(c) “ERISA” means the Employee Retirement Income Security Act of 1974, as amended from time to time.
(d) “Expenses” means all reasonable direct and indirect costs, fees and expenses of any type or nature whatsoever and shall specifically include, without limitation, all reasonable attorneys’ fees, retainers, court costs, transcript costs, fees and costs of experts and other professionals, witness fees, travel expenses, duplicating costs, printing and binding costs, telephone charges, postage, delivery service fees, and all other disbursements or expenses of the types customarily incurred in connection with prosecuting, defending, preparing to prosecute or defend, investigating, participating, or being or preparing to be a witness in, or otherwise participating in, a Proceeding, or responding to, or objecting to, a request to provide discovery in any Proceeding. Expenses also shall include Expenses incurred in connection with any appeal resulting from any Proceeding, including without limitation the premium, security for, and other costs relating to any cost bond, supersedeas bond, or other appeal bond or its equivalent, and any federal, state, local or foreign taxes imposed on a person as a result of the actual or deemed receipt of any payments under this Article VII, as well as all reasonable attorneys’ fees and all other expenses incurred by or on behalf of the Indemnitee in connection with preparing and submitting any requests or statements for indemnification, advancement, contribution or any other right provided by this Article VII. Expenses, however, shall not include amounts paid in settlement by the Indemnitee or the amount of judgments or fines against the Indemnitee.

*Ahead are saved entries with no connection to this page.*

-- ==== Sys2Proof/Machine/Float.lean ====
section
/-! DEFINITION. The floating formats, exact values, and the one conversion map Conv (R63 to R71), with
the flags it raises. -/

namespace Sys2Proof.Machine

/-- A floating format: width, fraction width, bias, code of the largest finite value, code of infinity where
the format has one, and canonical NaN (R63). -/
structure Fmt where
  w : Nat
  f : Nat
  bias : Nat
  maxc : Nat
  inf : Option Nat
  nan : Nat

def fmt32 : Fmt := { w := 32, f := 23, bias := 127, maxc := 0x7F7FFFFF, inf := some 0x7F800000, nan := 0x7FC00000 }
def fmtB16 : Fmt := { w := 16, f := 7, bias := 127, maxc := 0x7F7F, inf := some 0x7F80, nan := 0x7FC0 }
def fmtH16 : Fmt := { w := 16, f := 10, bias := 15, maxc := 0x7BFF, inf := some 0x7C00, nan := 0x7E00 }
def fmtE4 : Fmt := { w := 8, f := 3, bias := 7, maxc := 0x7E, inf := none, nan := 0x7F }
def fmtE5 : Fmt := { w := 8, f := 2, bias := 15, maxc := 0x7B, inf := some 0x7C, nan := 0x7E }
/-- E2M1 has no NaN; its conversion of NaN gives 0x0 (R70). -/
def fmtE2 : Fmt := { w := 4, f := 1, bias := 1, maxc := 0x7, inf := none, nan := 0x0 }

/-- An exact value: (−1)^neg × num / den × 2^e, an infinity or NaN. A zero keeps its sign. -/
inductive Exact where
  | nan
  | inf (neg : Bool)
  | fin (neg : Bool) (num den : Nat) (e : Int)
  deriving DecidableEq, Repr

/-- The exact value of a code (R63 to R66). -/
def Fmt.decode (F : Fmt) (c : Nat) : Exact :=
  let neg := bitAt c (F.w - 1)
  let m := c % 2 ^ (F.w - 1)
  let e := m / 2 ^ F.f
  let fr := m % 2 ^ F.f
  if F.inf == some m then .inf neg
  else if m > F.maxc then .nan
  else if e = 0 then .fin neg fr 1 (1 - (F.bias : Int) - F.f)
  else .fin neg (2 ^ F.f + fr) 1 ((e : Int) - F.bias - F.f)

def Exact.isNan : Exact → Bool
  | .nan => true
  | _ => false
def Exact.isInf : Exact → Bool
  | .inf _ => true
  | _ => false
def Exact.isZero : Exact → Bool
  | .fin _ n _ _ => n == 0
  | _ => false
def Exact.neg : Exact → Bool
  | .nan => false
  | .inf n => n
  | .fin n _ _ _ => n
/-- The value with the other sign. -/
def Exact.flip : Exact → Exact
  | .nan => .nan
  | .inf n => .inf !n
  | .fin n a d e => .fin (!n) a d e
def Exact.abs : Exact → Exact
  | .nan => .nan
  | .inf _ => .inf false
  | .fin _ a d e => .fin false a d e

/-- num / den × 2^e as a fraction of naturals. -/
def fracOf (num den : Nat) (e : Int) : Nat × Nat :=
  if 0 ≤ e then (num * 2 ^ e.toNat, den) else (num, den * 2 ^ (-e).toNat)

/-- Exact sum of finite values; the sign of an exact zero is given by the caller (R147). -/
def Exact.addFin (zneg n1 : Bool) (a1 d1 : Nat) (e1 : Int) (n2 : Bool) (a2 d2 : Nat) (e2 : Int) : Exact :=
  let e := min e1 e2
  let x := a1 * 2 ^ (e1 - e).toNat * d2
  let y := a2 * 2 ^ (e2 - e).toNat * d1
  if n1 == n2 then .fin (if x + y = 0 then (n1 && n2) else n1) (x + y) (d1 * d2) e
  else if x = y then .fin zneg 0 1 0
  else if x > y then .fin n1 (x - y) (d1 * d2) e
  else .fin n2 (y - x) (d1 * d2) e

/-- Exact sum; NaN for a NaN operand and for infinities of both signs. -/
def Exact.add (zneg : Bool) : Exact → Exact → Exact
  | .nan, _ => .nan
  | _, .nan => .nan
  | .inf n, .inf m => if n == m then .inf n else .nan
  | .inf n, _ => .inf n
  | _, .inf n => .inf n
  | .fin n1 a1 d1 e1, .fin n2 a2 d2 e2 => Exact.addFin zneg n1 a1 d1 e1 n2 a2 d2 e2

/-- Exact product; NaN for a NaN operand and for 0 × ∞. -/
def Exact.mul : Exact → Exact → Exact
  | .nan, _ => .nan
  | _, .nan => .nan
  | .inf n, .inf m => .inf (n != m)
  | .inf n, .fin m a _ _ => if a = 0 then .nan else .inf (n != m)
  | .fin m a _ _, .inf n => if a = 0 then .nan else .inf (n != m)
  | .fin n1 a1 d1 e1, .fin n2 a2 d2 e2 => .fin (n1 != n2) (a1 * a2) (d1 * d2) (e1 + e2)

/-- Exact quotient of finite values with a nonzero divisor. -/
def Exact.quot : Exact → Exact → Exact
  | .fin n1 a1 d1 e1, .fin n2 a2 d2 e2 => .fin (n1 != n2) (a1 * d2) (d1 * a2) (e1 - e2)
  | .inf n, .fin m _ _ _ => .inf (n != m)
  | _, _ => .nan

/-- x × 2^n. -/
def Exact.scale (n : Int) : Exact → Exact
  | .fin s a d e => .fin s a d (e + n)
  | x => x

/-- Order of two non-NaN values as real numbers: less, with −0 equal to +0. -/
def Exact.lt : Exact → Exact → Bool
  | .nan, _ => false
  | _, .nan => false
  | .inf n, .inf m => n && !m
  | .inf n, _ => n
  | _, .inf m => !m
  | .fin n1 a1 d1 e1, .fin n2 a2 d2 e2 =>
    let e := min e1 e2
    let x : Int := (a1 * 2 ^ (e1 - e).toNat * d2 : Nat)
    let y : Int := (a2 * 2 ^ (e2 - e).toNat * d1 : Nat)
    decide ((if n1 then -x else x) < (if n2 then -y else y))
def Exact.le (x y : Exact) : Bool := !x.isNan && !y.isNan && !Exact.lt y x
def Exact.eqv (x y : Exact) : Bool := Exact.le x y && Exact.le y x

/-- ⌊log2 (num / den)⌋ for num, den > 0. -/
def ilog2 (num den : Nat) : Int :=
  let k : Int := (Nat.log2 num : Int) - Nat.log2 den
  let p := fracOf 1 1 k
  if p.1 * den ≤ num * p.2 then k else k - 1

/-- Round the fraction n / d to an integer under a mode; `neg` is the sign of the value (R70). -/
def roundNat (r : Rnd) (neg : Bool) (n d : Nat) : Nat :=
  let q := n / d
  let rem := n % d
  if rem = 0 then q
  else match r with
    | .rtz => q
    | .rup => if neg then q else q + 1
    | .rdn => if neg then q + 1 else q
    | .rne => if 2 * rem < d then q else if d < 2 * rem then q + 1 else if q % 2 = 0 then q else q + 1

/-- The grid of a format at a finite nonzero magnitude: exponent of its unit, with the exponent extended
upward without bound. -/
def Fmt.unit (F : Fmt) (num den : Nat) (e : Int) : Int :=
  max (ilog2 num den + e) (1 - (F.bias : Int)) - F.f

/-- Code of m × 2^q on the format's grid, extended past the largest finite code. -/
def Fmt.code (F : Fmt) (m : Nat) (q : Int) : Nat :=
  let mq := if m = 2 ^ (F.f + 1) then (2 ^ F.f, q + 1) else (m, q)
  if mq.1 < 2 ^ F.f then mq.1
  else (mq.2 + F.f + F.bias).toNat * 2 ^ F.f + (mq.1 - 2 ^ F.f)

/-- The code with a sign. -/
def Fmt.signed (F : Fmt) (neg : Bool) (c : Nat) : Nat := if neg then 2 ^ (F.w - 1) + c else c

/-- Overflow of Conv: the result under the mode and SAT (R70). -/
def Fmt.overCode (F : Fmt) (r : Rnd) (sat neg : Bool) : Nat :=
  match F.inf with
  | none => F.maxc
  | some i =>
    if sat then F.maxc
    else match r with
      | .rne => i
      | .rtz => F.maxc
      | .rup => if neg then F.maxc else i
      | .rdn => if neg then i else F.maxc

/-- |x| lies below the smallest normal value (R70). -/
def Fmt.tiny (F : Fmt) (num den : Nat) (e : Int) : Bool :=
  num != 0 && decide (ilog2 num den + e < 1 - (F.bias : Int))

/-- Conv(x, F, mode) with SAT, and the flags it raises (R70). -/
def conv (F : Fmt) (r : Rnd) (sat : Bool) : Exact → Nat × Fl
  | .nan => (F.nan, flIf (F.w == 4) flIV)
  | .inf n =>
    match F.inf with
    | none => (F.signed n F.maxc, flIV)
    | some i => (F.signed n (if sat then F.maxc else i), 0)
  | .fin n num den e =>
    if num = 0 then (F.signed n 0, 0) else
    let q := F.unit num den e
    let fr := fracOf num den (e - q)
    let m := roundNat r n fr.1 fr.2
    let c := F.code m q
    if c > F.maxc then (F.signed n (F.overCode r sat n), flOF ||| flNX)
    else
      let nx := fr.1 % fr.2 != 0
      (F.signed n c, flIf nx flNX ||| flIf (nx && F.tiny num den e) flUF)

/-- StochBits(seed, l, i) (R71). -/
def stochBits (seed : Word) (l i : Nat) : Nat :=
  let h := seed + 0x9E3779B9#32 * BitVec.ofNat 32 (64 * i + l + 1)
  let h := h ^^^ (h >>> 16)
  let h := h * 0x85EBCA6B#32
  let h := h ^^^ (h >>> 13)
  (h.extractLsb' 0 16).toNat

/-- Stochastic rounding (R71): where x lies strictly between two grid values, both within range, the upper
is taken when r is below ⌊65,536 f⌋; every other x follows RNE. -/
def convSr (F : Fmt) (sat : Bool) (r : Nat) (x : Exact) : Nat × Fl :=
  match x with
  | .fin n num den e =>
    if num = 0 then conv F .rne sat x else
    let q := F.unit num den e
    let fr := fracOf num den (e - q)
    let lo := fr.1 / fr.2
    let rem := fr.1 % fr.2
    if rem = 0 ∨ F.code (lo + 1) q > F.maxc then conv F .rne sat x
    else
      let m := if r < 65536 * rem / fr.2 then lo + 1 else lo
      (F.signed n (F.code m q), flNX ||| flIf (F.tiny num den e) flUF)
  | x => conv F .rne sat x

/-- Exact value of an integer. -/
def Exact.ofInt (i : Int) : Exact := .fin (decide (i < 0)) i.natAbs 1 0

/-- A float converted to an integer type with range [lo, hi]: rounded, or clamped with IV (R70). -/
def convInt (r : Rnd) (lo hi : Int) : Exact → Int × Fl
  | .nan => (0, flIV)
  | .inf n => (if n then lo else hi, flIV)
  | .fin n num den e =>
    let fr := fracOf num den e
    let m : Int := roundNat r n fr.1 fr.2
    let v := if n then -m else m
    if v < lo then (lo, flIV) else if hi < v then (hi, flIV)
    else (v, flIf (fr.1 % fr.2 != 0) flNX)

/-- FP32 pattern to exact value, and Conv to FP32 as a word. -/
def f32 (w : Word) : Exact := fmt32.decode w.toNat
def toF32 (r : Rnd) (x : Exact) : Word × Fl :=
  let p := conv fmt32 r false x
  (BitVec.ofNat 32 p.1, p.2)
def nan32 : Word := 0x7FC00000#32

/-- RoundUp(x, .f32) (R55, R70). -/
def roundUp32 (x : Exact) : Word × Fl := toF32 .rup x

/-- DecE3M5 (R55, R67). -/
def decE3M5 (c : Nat) : Exact :=
  let e := bits c 5 3
  let m := bits c 0 5
  if e ≥ 1 then .fin false (32 + m) 1 ((e : Int) - 7 - 5) else .fin false m 1 (-6 - 5)

/-- minimumNumber and maximumNumber on patterns of a format, −0 below +0 (R148). -/
def fkey (F : Fmt) (c : Nat) : Int :=
  let m : Int := (c % 2 ^ (F.w - 1) : Nat)
  if bitAt c (F.w - 1) then -m - 1 else m
def fminN (F : Fmt) (a b : Nat) : Nat :=
  if (F.decode a).isNan then (if (F.decode b).isNan then F.nan else b)
  else if (F.decode b).isNan then a
  else if fkey F a ≤ fkey F b then a else b
def fmaxN (F : Fmt) (a b : Nat) : Nat :=
  if (F.decode a).isNan then (if (F.decode b).isNan then F.nan else b)
  else if (F.decode b).isNan then a
  else if fkey F a ≥ fkey F b then a else b

/-- The rule shared by FADD, FMUL, FFMA and their packed forms (R147): NaN operand first, then an invalid
operation, then Conv. -/
def arith (F : Fmt) (r : Rnd) (ops : List Exact) (x : Exact) : Nat × Fl :=
  if ops.any Exact.isNan then (F.nan, 0)
  else match x with
    | .nan => (F.nan, flIV)
    | x => conv F r false x

def fAdd (F : Fmt) (r : Rnd) (a b : Exact) : Nat × Fl := arith F r [a, b] (Exact.add (r == .rdn) a b)
def fMul (F : Fmt) (r : Rnd) (a b : Exact) : Nat × Fl := arith F r [a, b] (Exact.mul a b)
def fFma (F : Fmt) (r : Rnd) (a b c : Exact) : Nat × Fl :=
  arith F r [a, b, c] (Exact.add (r == .rdn) (Exact.mul a b) c)

/-- The floating format a type code names; FP32 where it names none. -/
def tyFmt : Ty → Fmt
  | .bf16 => fmtB16
  | .f16 => fmtH16
  | .e4m3 => fmtE4
  | .e5m2 => fmtE5
  | .e2m1 => fmtE2
  | _ => fmt32

/-- Round to an integral value keeping the sign (R149). -/
def integral (r : Rnd) : Exact → Exact
  | .fin n num den e =>
    let fr := fracOf num den e
    .fin n (roundNat r n fr.1 fr.2) 1 0
  | x => x

end Sys2Proof.Machine
end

(e) “Fullest Extent Permitted By Applicable Law” includes, but is not limited to: (i) to the fullest extent permitted by the applicable provision of the DGCL, or the corresponding provision of any amendment to or replacement of the DGCL, and (ii) to the fullest extent authorized or permitted by any amendments to or replacements of the DGCL adopted hereafter that increase the extent to which a corporation may indemnify its directors and officers.
(f) “Indemnitee” means a person entitled to be indemnified by the Corporation pursuant to Article VII of these Bylaws.
(g) “Indemnification Agreement” means any agreement between the Corporation and an Indemnitee providing Indemnitee with rights to indemnification and advancement of expenses incurred in defending any Proceeding brought against the Indemnitee by virtue of Indemnitee’s Corporate Status, whether now existing or hereafter entered into.
(h) “Losses” means all liabilities, judgments, fines, penalties, costs, losses, excise taxes or penalties under ERISA, amounts paid in settlement (including all interest assessments and other charges paid or payable in connection with or in respect of such liabilities, losses, judgements, fines, excise taxes, penalties and costs) and other amounts that the Indemnitee reasonably incurs and that result from, arise in connection with or are by reason of the Indemnitee’s Corporate Status.
(i) any references to the “Corporation” shall include, in addition to the resulting corporation, any constituent corporation (including any constituent of a constituent) absorbed in a consolidation or merger which, if its separate existence had continued, would have had power and authority to indemnify its directors, officers and employees or agents, so that any Indemnitee shall stand in the same position under this Article VII with respect to the resulting or surviving corporation as they would have with respect to such constituent corporation if its separate existence had continued.